Extracellular ATP signaling in the rabbit lung: erythrocytes as determinants of vascular resistance.

Previously, it was reported that red blood cells (RBCs) are required to demonstrate participation of nitric oxide (NO) in the regulation of rabbit pulmonary vascular resistance (PVR). RBCs do not synthesize NO; hence, we postulated that ATP, present in millimolar amounts in RBCs, was the mediator, which evoked NO synthesis in the vascular endothelium. First, we found that deformation of RBCs, as occurs on passage across the pulmonary circulation with increasing flow rate, evoked increments in ATP release.

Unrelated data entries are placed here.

theorem trans (h : FieldSame s t) (k : FieldSame t u) : FieldSame s u where
  inputs j := (h.inputs j).trans (k.inputs j)
  lines l := (k.lines l).trans (h.lines l)
  units v := (k.units v).trans (h.units v)
  exchange z hz hv := by
    obtain ⟨y, hy, hvy, hu, hk⟩ := k.exchange z hz hv
    obtain ⟨x, hx, hvx, hu', hk'⟩ := h.exchange y hy hvy
    exact ⟨x, hx, hvx, hu'.trans hu, hk'.trans hk⟩

theorem of_frame (hi : t.inputs = s.inputs) (hl : t.lines = s.lines) (hk : t.link = s.link) : FieldSame s t where
  inputs j := by unfold State.inp; rw [hi]; exact .refl _
  lines l := by unfold State.line; rw [hl]
  units v := by unfold State.unit; rw [hk]
  exchange y hy hv := ⟨y, by rwa [hk] at hy, hv, rfl, rfl⟩

theorem of_apart (h : Apart s t) : FieldSame s t := of_frame h.inputs h.lines h.link

theorem of_engineSide (h : EngineSide s t) : FieldSame s t := of_frame h.inputs h.lines h.link

theorem of_filters {I : InputNo → Prop} (h : Filters s t I) (hi : ∀ j, (s.inp j).Follows (t.inp j)) : FieldSame s t where
  inputs := hi
  lines l := by rw [State.InputsSound.line_of_filters h]
  units v := by rw [State.InputsSound.unit_of_filters h]
  exchange y hy hv := ⟨y, by rwa [h.link] at hy, hv, rfl, rfl⟩

theorem ite {c : Prop} [Decidable c] (h : FieldSame s t) (k : FieldSame s u) : FieldSame s (if c then t else u) := by
  split
  · exact h
  · exact k

end FieldSame

theorem State.FieldSound.same {s t : State} (h : s.FieldSound) (k : FieldSame s t) : t.FieldSound :=
  ⟨h.inputs.follow k.inputs k.lines fun u e => (k.units u).trans e, h.exchange.same k⟩

theorem State.FieldSound.filters {s t : State} (h : s.FieldSound) {I : InputNo → Prop} (k : Filters s t I)
    (hi : ∀ j, (s.inp j).Follows (t.inp j)) : t.FieldSound := h.same (.of_filters k hi)

theorem State.FieldSound.settle {s : State} (h : s.FieldSound) : s.settle.FieldSound :=
  h.same (.of_apart (Apart.refl s).settle)

theorem State.FieldSound.respond {s : State} (h : s.FieldSound) (p : Port) (f : Frame) (st : Status) (r : List Byte) :
    (s.respond p f st r).FieldSound := h.same (.of_apart ((Apart.refl s).respond ..))

theorem State.FieldSound.ite {s t : State} {c : Prop} [Decidable c] (h : c → s.FieldSound) (k : ¬ c → t.FieldSound) :
    (if c then s else t).FieldSound := by
  split
  · next hc => exact h hc
  · next hc => exact k hc

/-! ### Turns -/

section Turns
variable {s t : State} {u : UnitNo}

theorem exchangeSound_beginExchange (h : (s.unit u).state ≠ .notFitted) : (s.beginExchange u).ExchangeSound := by
  intro x hx _
  cases hx
  exact ⟨h, rfl⟩

theorem exchangeSound_beginTurn (h : (s.unit u).state ≠ .notFitted) : (s.beginTurn u).ExchangeSound :=
  exchangeSound_beginExchange (s := s.setUnit u { s.unit u with polls := 0 }) (by rwa [State.unit_setUnit_self])

theorem exchangeSound_startCycle (s : State) : s.startCycle.ExchangeSound := by
  unfold State.startCycle
  dsimp only
  split
  · exact .of_none rfl
  · next u hu => exact exchangeSound_beginTurn (nextFitted_some hu).2.1.1

theorem exchangeSound_endTurn (s : State) (u : UnitNo) : (s.endTurn u).ExchangeSound := by
  unfold State.endTurn
  split
  · unfold State.endCycle
    split
    · exact exchangeSound_startCycle _
    · exact .of_none rfl
  · next v hv => exact exchangeSound_beginTurn (nextFitted_some hv).2.1.1

theorem inputsSound_turns {X : UnitNo → Prop} (h : s.InputsSound X) (k : Turns s t) : t.InputsSound X := by
  refine h.of_same ?_ ?_ fun v => ?_
  · rw [k.rest]
  · rw [k.rest]
  · rw [k.units v]

/-- The end of a turn leaves the exchange in step, whatever it was. -/
theorem fieldSound_endTurn (h : s.InputsSound noUnit) (u : UnitNo) : (s.endTurn u).FieldSound :=
  ⟨inputsSound_turns h (turns_endTurn s u).1, exchangeSound_endTurn s u⟩

theorem fieldSound_pollExpiry (h : s.FieldSound) : s.pollExpiry.FieldSound := by
  have hlink (l : Link) (hx : l.exchange = s.link.exchange) (hu : l.units = s.link.units) :
      FieldSame s { s with link := l } :=
    ⟨fun _ => .refl _, fun _ => rfl, fun v => by unfold State.unit; dsimp only; rw [hu],
      fun y hy hv => ⟨y, hx ▸ hy, hv, rfl, rfl⟩⟩
  have h1 := h.same (hlink { s.link with pollTimer := some s.link.pollCycle } rfl rfl)
  unfold State.pollExpiry
  dsimp only
  split
  · exact ⟨inputsSound_turns h1.inputs (turns_startCycle _).1, exchangeSound_startCycle _⟩
  · exact h.same (hlink { s.link with pollTimer := some s.link.pollCycle, due := true } rfl rfl)

end Turns

/-! ### Answers and misses -/

section Answers
variable {s : State} {u : UnitNo} {X : UnitNo → Prop}

theorem inputsSound_handOn (h : s.InputsSound X) (r : Raising) : (s.handOn r).InputsSound X :=
  h.of_same rfl rfl fun _ => rfl

/-- A unit is lost, with its claim (R121). -/
theorem inputsSound_losing (h : s.InputsSound noUnit) (r : UnitRec) : ((s.setUnit u r).lostClaim u).InputsSound noUnit := by
  have h1 : (s.setUnit u r).InputsSound (· = u) := h.setUnit (fun v _ hv => hv.elim) (.inl rfl)
  exact (h1.lostClaim u).mono fun v hv => hv.2 hv.1

theorem inputsSound_identityMatch (h : s.InputsSound noUnit) (hu : (s.unit u).state ≠ .online) (b : List Byte) :
    (s.identityMatch u b).InputsSound noUnit := by
  unfold State.identityMatch
  dsimp only
  split
  · exact h.setUnit (fun _ _ => id) (.inr (.inr ⟨id, hu⟩))
  · split
    · exact h.setUnit_same rfl
    · exact inputsSound_handOn (s := s.setUnit u { s.unit u with misses := 0, mismatch := true }) (h.setUnit_same rfl) _

theorem inputsSound_snapshotGood (h : s.InputsSound noUnit) (b : List Byte) :
    (s.snapshotGood u b).InputsSound noUnit := by
  unfold State.snapshotGood
  have h1 : (s.setUnit u { s.unit u with lastSeq := (b.getD 0 0).toNat }).InputsSound noUnit := h.setUnit_same rfl
  exact (h1.snapshotClaim u _ _).setUnit (fun v hv hx => hx.elim id hv) (.inr (.inl rfl))

theorem inputsSound_reports {l : List Report} (hl : ∀ r ∈ l, r.line < 64) (st : TimeStamp) {s : State}
    (h : s.InputsSound X) : (l.foldl (handReport u st) s).InputsSound X := by
  induction l generalizing s with
  | nil => exact h
  | cons r l ih =>
    exact ih (fun q hq => hl q (List.mem_cons_of_mem _ hq)) (h.remoteReport u (hl r List.mem_cons_self) _ _)

theorem inputsSound_beginExchange (h : s.InputsSound X) : (s.beginExchange u).InputsSound X :=
  h.of_same rfl rfl fun _ => rfl

/-- A unit with more to report is asked again, or its turn ends (R142). -/
theorem fieldSound_askedAgain (h : s.InputsSound noUnit) (hu : (s.unit u).state = .online) (n : Nat) :
    (if n < Config.pollLimit then (s.setUnit u { s.unit u with polls := n }).beginExchange u
      else (s.setUnit u { s.unit u with polls := n }).endTurn u).FieldSound := by
  have h1 : (s.setUnit u { s.unit u with polls := n }).InputsSound noUnit := h.setUnit_same rfl
  refine .ite (fun _ => ⟨inputsSound_beginExchange h1, exchangeSound_beginExchange ?_⟩) fun _ => fieldSound_endTurn h1 u
  rw [State.unit_setUnit_self, hu]
  exact nofun

/-- The unit takes the number of an answer (R142). -/
def State.taken (s : State) (u : UnitNo) (seq : Nat) : State := s.setUnit u { s.unit u with misses := 0, lastSeq := seq }

theorem inputsSound_reported (h : s.InputsSound noUnit) (seq : Nat) (b : List Byte) (st : TimeStamp) :
    ((parseReports b).foldl (handReport u st) (s.taken u seq)).InputsSound noUnit :=
  inputsSound_reports (fun _ => line_of_parseReports) st (h.setUnit_same rfl)

theorem state_reported (seq : Nat) (b : List Byte) (st : TimeStamp) :
    (((parseReports b).foldl (handReport u st) (s.taken u seq)).unit u).state = (s.unit u).state := by
  have hf := filters_reports (s := s.taken u seq) (u := u) (arrival := st) (rs := parseReports b)
    fun _ => line_of_parseReports
  rw [State.InputsSound.unit_of_filters hf, State.taken, State.unit_setUnit_self]

theorem fieldSound_changesGood (h : s.InputsSound noUnit) (hu : (s.unit u).state = .online) (b : List Byte)
    (st : TimeStamp) : (s.changesGood u b st).FieldSound := by
  have h1 := inputsSound_reported (u := u) h (b.getD 0 0).toNat (b.drop 3) st
  have hu1 := (state_reported (s := s) (u := u) (b.getD 0 0).toNat (b.drop 3) st).trans hu
  unfold State.changesGood
  dsimp only
  refine .ite (fun _ => fieldSound_endTurn (h.setUnit_same ?_) u) fun _ => .ite (fun _ => ?_) fun _ => ?_
  · rfl
  · exact fieldSound_endTurn (inputsSound_handOn (inputsSound_losing h _) _) u
  · exact .ite (fun _ => fieldSound_askedAgain h1 hu1 _) fun _ => fieldSound_endTurn h1 u

theorem fieldSound_goodAnswer (h : s.FieldSound) {x : Exchange} (hx : s.link.exchange = some x) (b : List Byte)
    (st : TimeStamp) : (s.goodAnswer x b st).FieldSound := by
  unfold State.goodAnswer
  refine .ite (fun _ => fieldSound_endTurn h.inputs _) fun hv => ?_
  have hk := (h.exchange x hx (by simpa using hv)).2
  cases hkind : x.kind with
  | identify =>
    rw [hkind] at hk
    exact fieldSound_endTurn (inputsSound_identityMatch h.inputs (not_online_of_identify hk.symm) _) _
  | snapshot => exact fieldSound_endTurn (inputsSound_snapshotGood h.inputs _) _
  | poll =>
    rw [hkind] at hk
    exact fieldSound_changesGood h.inputs (online_of_poll hk.symm) _ _

theorem inputsSound_countMiss (h : s.InputsSound noUnit) : (s.countMiss u).InputsSound noUnit := by
  unfold State.countMiss
  dsimp only
  split
  · split
    · exact h.setUnit_same rfl
    · refine inputsSound_handOn ?_ _
      split
      · exact inputsSound_losing h _
      · next hu => exact h.setUnit (fun _ _ => id) (.inr (.inr ⟨id, hu⟩))
  · exact h.setUnit_same rfl

theorem fieldSound_missedAnswer (h : s.InputsSound noUnit) (x : Exchange) : (s.missedAnswer x).FieldSound := by
  unfold State.missedAnswer
  refine fieldSound_endTurn ?_ _
  split
  · exact h
  · exact inputsSound_countMiss h

theorem fieldSame_setLinkRx (s : State) (r : LinkRx) : FieldSame s (s.setLinkRx r) :=
  ⟨fun _ => .refl _, fun _ => rfl, fun _ => rfl, fun y hy hv => ⟨y, hy, hv, rfl, rfl⟩⟩

/-- A good answer found on the line (R137). -/
theorem fieldSound_answered (h : s.FieldSound) {x : Exchange} (hx : s.link.exchange = some x) (r : LinkRx) (b : List Byte)
    (st : TimeStamp) : ((s.setLinkRx r).goodAnswer x b st).FieldSound :=
  fieldSound_goodAnswer (s := s.setLinkRx r) (h.same (fieldSame_setLinkRx s r)) hx b st

theorem fieldSound_linkByteWaiting (h : s.FieldSound) {x : Exchange} (hx : s.link.exchange = some x) (b : RxByte) :
    (s.linkByteWaiting x b).FieldSound := by
  have hrx (r : LinkRx) : (s.setLinkRx r).FieldSound := h.same (fieldSame_setLinkRx s r)
  unfold State.linkByteWaiting
  split
  · exact .ite (fun _ => hrx _) fun _ => h
  · refine .ite (fun _ => hrx _) fun _ => ?_
    split
    · exact hrx _
    · exact .ite (fun _ => hrx _) fun _ => .ite (fun _ => fieldSound_answered h hx ..) fun _ => hrx _

theorem fieldSound_linkByte (h : s.FieldSound) (b : RxByte) : (s.linkByte b).FieldSound := by
  unfold State.linkByte
  split
  · exact h
  · next x hx => exact .ite (fun _ => h) fun _ => fieldSound_linkByteWaiting h hx b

Here, ATP (300 nM), administered to isolated, salt solution-perfused (PSS) rabbit lungs, decreased total and upstream (arterial) PVR, a response inhibited by NG-nitro-L-arginine methyl ester (L-NAME, 100 microM). In lungs perfused with PSS containing RBCs, L-NAME increased total and upstream PVR. In lungs perfused with PSS containing glibenclamide-treated RBCs, which inhibits ATP release, L-NAME was without effect. Apyrase grade VII (8 U/ml), which degrades ATP to AMP, was without effect on PVR in PSS-perfused lungs. These results are consistent with the hypothesis that ATP, released from RBCs as they traverse the pulmonary circulation, evokes endogenous NO synthesis.